** Exercise details **
Within the records below, reproduce without change the lines from the line that has "(rfl : table 0xEE" through the line that has "b2 => .decAbs (word", and only those.

** Records for processing **
theorem cmpImm (v : Byte) : Statement (.cmpImm v) :=
  ⟨⟨0xC9, .cmp, .immediate, 2, false, fun b1 _ => .cmpImm b1⟩,
    (rfl : table 0xC9 = some _), rfl, rfl, fun _ => rfl⟩

theorem cmpAbs (a : Word) : Statement (.cmpAbs a) :=
  ⟨⟨0xCD, .cmp, .absolute, 4, false, fun b1 b2 => .cmpAbs (word b2 b1)⟩,
    (rfl : table 0xCD = some _), rfl, rfl, fun _ => congrArg Instr.cmpAbs (word_hiByte_loByte a)⟩

theorem cmpIndY (z : Byte) : Statement (.cmpIndY z) :=
  ⟨⟨0xD1, .cmp, .indirectIndexedY, 5, true, fun b1 _ => .cmpIndY b1⟩,
    (rfl : table 0xD1 = some _), rfl, rfl, fun _ => rfl⟩

theorem cmpZpX (z : Byte) : Statement (.cmpZpX z) :=
  ⟨⟨0xD5, .cmp, .zeroPageX, 4, false, fun b1 _ => .cmpZpX b1⟩,
    (rfl : table 0xD5 = some _), rfl, rfl, fun _ => rfl⟩

theorem cmpAbsY (a : Word) : Statement (.cmpAbsY a) :=
  ⟨⟨0xD9, .cmp, .absoluteY, 4, true, fun b1 b2 => .cmpAbsY (word b2 b1)⟩,
    (rfl : table 0xD9 = some _), rfl, rfl, fun _ => congrArg Instr.cmpAbsY (word_hiByte_loByte a)⟩

theorem cmpAbsX (a : Word) : Statement (.cmpAbsX a) :=
  ⟨⟨0xDD, .cmp, .absoluteX, 4, true, fun b1 b2 => .cmpAbsX (word b2 b1)⟩,
    (rfl : table 0xDD = some _), rfl, rfl, fun _ => congrArg Instr.cmpAbsX (word_hiByte_loByte a)⟩

theorem cpxImm (v : Byte) : Statement (.cpxImm v) :=
  ⟨⟨0xE0, .cpx, .immediate, 2, false, fun b1 _ => .cpxImm b1⟩,
    (rfl : table 0xE0 = some _), rfl, rfl, fun _ => rfl⟩

theorem cpxZp (z : Byte) : Statement (.cpxZp z) :=
  ⟨⟨0xE4, .cpx, .zeroPage, 3, false, fun b1 _ => .cpxZp b1⟩,
    (rfl : table 0xE4 = some _), rfl, rfl, fun _ => rfl⟩

theorem cpxAbs (a : Word) : Statement (.cpxAbs a) :=
  ⟨⟨0xEC, .cpx, .absolute, 4, false, fun b1 b2 => .cpxAbs (word b2 b1)⟩,
    (rfl : table 0xEC = some _), rfl, rfl, fun _ => congrArg Instr.cpxAbs (word_hiByte_loByte a)⟩

theorem cpyImm (v : Byte) : Statement (.cpyImm v) :=
  ⟨⟨0xC0, .cpy, .immediate, 2, false, fun b1 _ => .cpyImm b1⟩,
    (rfl : table 0xC0 = some _), rfl, rfl, fun _ => rfl⟩

theorem cpyZp (z : Byte) : Statement (.cpyZp z) :=
  ⟨⟨0xC4, .cpy, .zeroPage, 3, false, fun b1 _ => .cpyZp b1⟩,
    (rfl : table 0xC4 = some _), rfl, rfl, fun _ => rfl⟩

theorem cpyAbs (a : Word) : Statement (.cpyAbs a) :=
  ⟨⟨0xCC, .cpy, .absolute, 4, false, fun b1 b2 => .cpyAbs (word b2 b1)⟩,
    (rfl : table 0xCC = some _), rfl, rfl, fun _ => congrArg Instr.cpyAbs (word_hiByte_loByte a)⟩

theorem incZp (z : Byte) : Statement (.incZp z) :=
  ⟨⟨0xE6, .inc, .zeroPage, 5, false, fun b1 _ => .incZp b1⟩,
    (rfl : table 0xE6 = some _), rfl, rfl, fun _ => rfl⟩

theorem incAbs (a : Word) : Statement (.incAbs a) :=
  ⟨⟨0xEE, .inc, .absolute, 6, false, fun b1 b2 => .incAbs (word b2 b1)⟩,
    (rfl : table 0xEE = some _), rfl, rfl, fun _ => congrArg Instr.incAbs (word_hiByte_loByte a)⟩

theorem incZpX (z : Byte) : Statement (.incZpX z) :=
  ⟨⟨0xF6, .inc, .zeroPageX, 6, false, fun b1 _ => .incZpX b1⟩,
    (rfl : table 0xF6 = some _), rfl, rfl, fun _ => rfl⟩

theorem incAbsX (a : Word) : Statement (.incAbsX a) :=
  ⟨⟨0xFE, .inc, .absoluteX, 7, false, fun b1 b2 => .incAbsX (word b2 b1)⟩,
    (rfl : table 0xFE = some _), rfl, rfl, fun _ => congrArg Instr.incAbsX (word_hiByte_loByte a)⟩

theorem decZp (z : Byte) : Statement (.decZp z) :=
  ⟨⟨0xC6, .dec, .zeroPage, 5, false, fun b1 _ => .decZp b1⟩,
    (rfl : table 0xC6 = some _), rfl, rfl, fun _ => rfl⟩

theorem decAbs (a : Word) : Statement (.decAbs a) :=
  ⟨⟨0xCE, .dec, .absolute, 6, false, fun b1 b2 => .decAbs (word b2 b1)⟩,
    (rfl : table 0xCE = some _), rfl, rfl, fun _ => congrArg Instr.decAbs (word_hiByte_loByte a)⟩

theorem decZpX (z : Byte) : Statement (.decZpX z) :=
  ⟨⟨0xD6, .dec, .zeroPageX, 6, false, fun b1 _ => .decZpX b1⟩,
    (rfl : table 0xD6 = some _), rfl, rfl, fun _ => rfl⟩

theorem decAbsX (a : Word) : Statement (.decAbsX a) :=
  ⟨⟨0xDE, .dec, .absoluteX, 7, false, fun b1 b2 => .decAbsX (word b2 b1)⟩,
    (rfl : table 0xDE = some _), rfl, rfl, fun _ => congrArg Instr.decAbsX (word_hiByte_loByte a)⟩

theorem inx : Statement .inx :=
  ⟨⟨0xE8, .inx, .implied, 2, false, fun _ _ => .inx⟩,
    (rfl : table 0xE8 = some _), rfl, rfl, fun _ => rfl⟩

theorem iny : Statement .iny :=
  ⟨⟨0xC8, .iny, .implied, 2, false, fun _ _ => .iny⟩,
    (rfl : table 0xC8 = some _), rfl, rfl, fun _ => rfl⟩

theorem dex : Statement .dex :=
  ⟨⟨0xCA, .dex, .implied, 2, false, fun _ _ => .dex⟩,
    (rfl : table 0xCA = some _), rfl, rfl, fun _ => rfl⟩

theorem dey : Statement .dey :=
  ⟨⟨0x88, .dey, .implied, 2, false, fun _ _ => .dey⟩,
    (rfl : table 0x88 = some _), rfl, rfl, fun _ => rfl⟩

theorem aslZp (z : Byte) : Statement (.aslZp z) :=
  ⟨⟨0x06, .asl, .zeroPage, 5, false, fun b1 _ => .aslZp b1⟩,
    (rfl : table 0x06 = some _), rfl, rfl, fun _ => rfl⟩

theorem aslAcc : Statement .aslAcc :=
  ⟨⟨0x0A, .asl, .accumulator, 2, false, fun _ _ => .aslAcc⟩,
    (rfl : table 0x0A = some _), rfl, rfl, fun _ => rfl⟩

theorem aslAbs (a : Word) : Statement (.aslAbs a) :=
  ⟨⟨0x0E, .asl, .absolute, 6, false, fun b1 b2 => .aslAbs (word b2 b1)⟩,
    (rfl : table 0x0E = some _), rfl, rfl, fun _ => congrArg Instr.aslAbs (word_hiByte_loByte a)⟩

theorem aslZpX (z : Byte) : Statement (.aslZpX z) :=
  ⟨⟨0x16, .asl, .zeroPageX, 6, false, fun b1 _ => .aslZpX b1⟩,
    (rfl : table 0x16 = some _), rfl, rfl, fun _ => rfl⟩

theorem aslAbsX (a : Word) : Statement (.aslAbsX a) :=
  ⟨⟨0x1E, .asl, .absoluteX, 7, false, fun b1 b2 => .aslAbsX (word b2 b1)⟩,
    (rfl : table 0x1E = some _), rfl, rfl, fun _ => congrArg Instr.aslAbsX (word_hiByte_loByte a)⟩

theorem lsrZp (z : Byte) : Statement (.lsrZp z) :=
  ⟨⟨0x46, .lsr, .zeroPage, 5, false, fun b1 _ => .lsrZp b1⟩,
    (rfl : table 0x46 = some _), rfl, rfl, fun _ => rfl⟩

theorem lsrAcc : Statement .lsrAcc :=
  ⟨⟨0x4A, .lsr, .accumulator, 2, false, fun _ _ => .lsrAcc⟩,
    (rfl : table 0x4A = some _), rfl, rfl, fun _ => rfl⟩

theorem lsrAbs (a : Word) : Statement (.lsrAbs a) :=
  ⟨⟨0x4E, .lsr, .absolute, 6, false, fun b1 b2 => .lsrAbs (word b2 b1)⟩,
    (rfl : table 0x4E = some _), rfl, rfl, fun _ => congrArg Instr.lsrAbs (word_hiByte_loByte a)⟩

theorem lsrZpX (z : Byte) : Statement (.lsrZpX z) :=
  ⟨⟨0x56, .lsr, .zeroPageX, 6, false, fun b1 _ => .lsrZpX b1⟩,
    (rfl : table 0x56 = some _), rfl, rfl, fun _ => rfl⟩

theorem lsrAbsX (a : Word) : Statement (.lsrAbsX a) :=
  ⟨⟨0x5E, .lsr, .absoluteX, 7, false, fun b1 b2 => .lsrAbsX (word b2 b1)⟩,
    (rfl : table 0x5E = some _), rfl, rfl, fun _ => congrArg Instr.lsrAbsX (word_hiByte_loByte a)⟩

theorem rolZp (z : Byte) : Statement (.rolZp z) :=
  ⟨⟨0x26, .rol, .zeroPage, 5, false, fun b1 _ => .rolZp b1⟩,
    (rfl : table 0x26 = some _), rfl, rfl, fun _ => rfl⟩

** Your response **
    (rfl : table 0xEE = some _), rfl, rfl, fun _ => congrArg Instr.incAbs (word_hiByte_loByte a)⟩

theorem incZpX (z : Byte) : Statement (.incZpX z) :=
  ⟨⟨0xF6, .inc, .zeroPageX, 6, false, fun b1 _ => .incZpX b1⟩,
    (rfl : table 0xF6 = some _), rfl, rfl, fun _ => rfl⟩

theorem incAbsX (a : Word) : Statement (.incAbsX a) :=
  ⟨⟨0xFE, .inc, .absoluteX, 7, false, fun b1 b2 => .incAbsX (word b2 b1)⟩,
    (rfl : table 0xFE = some _), rfl, rfl, fun _ => congrArg Instr.incAbsX (word_hiByte_loByte a)⟩

theorem decZp (z : Byte) : Statement (.decZp z) :=
  ⟨⟨0xC6, .dec, .zeroPage, 5, false, fun b1 _ => .decZp b1⟩,
    (rfl : table 0xC6 = some _), rfl, rfl, fun _ => rfl⟩

theorem decAbs (a : Word) : Statement (.decAbs a) :=
  ⟨⟨0xCE, .dec, .absolute, 6, false, fun b1 b2 => .decAbs (word b2 b1)⟩,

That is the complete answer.